------ Stored data ------

-- ==== Sys2Proof/Machine/Respond.lean ====
section
/-! DEFINITION. The whole block as one pure function of a transaction's inputs (00_scope.md R4, 10_state.md R28), written
straight from the tables of 30_encoding.md R49 and 60_exceptions.md R115 on the fields of the command word: the function
that the machine is held against, for any instance. The machine itself does not call it, the requester does
(Machine/Requester.lean). -/

namespace Sys2Proof.Machine

/-- Whether the operation numbered `op` uses `COUNT` (30_encoding.md R48, R51). -/
def opUsesCount (op : Nat) : Bool := op == 3 || op == 6 || op == 8

/-- The first failing check of 60_exceptions.md R115 in an instance, if any. -/
def commandCause (p : Params) (w : CmdWord) : Option CommandError :=
  if 9 ≤ (opField w).toNat then some .reservedOpcode
  else if rsv0Field w ≠ 0 ∨ rsv1Field w ≠ 0 then some .reservedBits
  else if opUsesCount (opField w).toNat ∧ p.nmax < (countField w).toNat then some .countOutOfRange
  else none

/-- The result of the operation numbered `op` (30_encoding.md R49), 0 for a reserved number. -/
def resultOf (p : Params) (op : Nat) (anchor : Anchor) (count : Count) (o : Operands) : RespData :=
  match op with
  | 0 => data16 (widenFp16 p.canonNanFp16Mant o.c8)
  | 1 => data16 (widenBf16 p.canonNanBf16Mant o.c8)
  | 2 => data16 (mulFp16 o.a o.b)
  | 3 => data8 (selectAnchor (lanesUsed o.va count) o.c8)
  | 4 => alignFp16 o.a anchor
  | 5 => alignE4M3 o.c8 anchor
  | 6 => reduceTerms (lanesUsed o.vi count) o.s32
  | 7 => data16 (requantBf16 o.s32 anchor)
  | 8 => data16 (macBf16 (lanesUsed o.va count) (lanesUsed o.vb count) o.c8)
  | _ => 0

/-- An instance's response to a command word with its operands (10_state.md R28). -/
def respondWith (p : Params) (w : CmdWord) (o : Operands) : Response :=
  match commandCause p w with
  | some e => errorResponse e
  | none => okResponse (resultOf p (opField w).toNat (anchorField w) (countField w) o)

/-- The response of the machine's instance. -/
def respond (w : CmdWord) (o : Operands) : Response := respondWith Config.block w o

end Sys2Proof.Machine
end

------

» What is needed: An exact copy of the lines above, from the one containing "def resultOf (p" through the one containing "(widenBf16 p.canonNanBf16Mant o.c8)", is the whole of the answer.

» Response to this exercise:
def resultOf (p : Params) (op : Nat) (anchor : Anchor) (count : Count) (o : Operands) : RespData :=
  match op with
  | 0 => data16 (widenFp16 p.canonNanFp16Mant o.c8)
  | 1 => data16 (widenBf16 p.canonNanBf16Mant o.c8)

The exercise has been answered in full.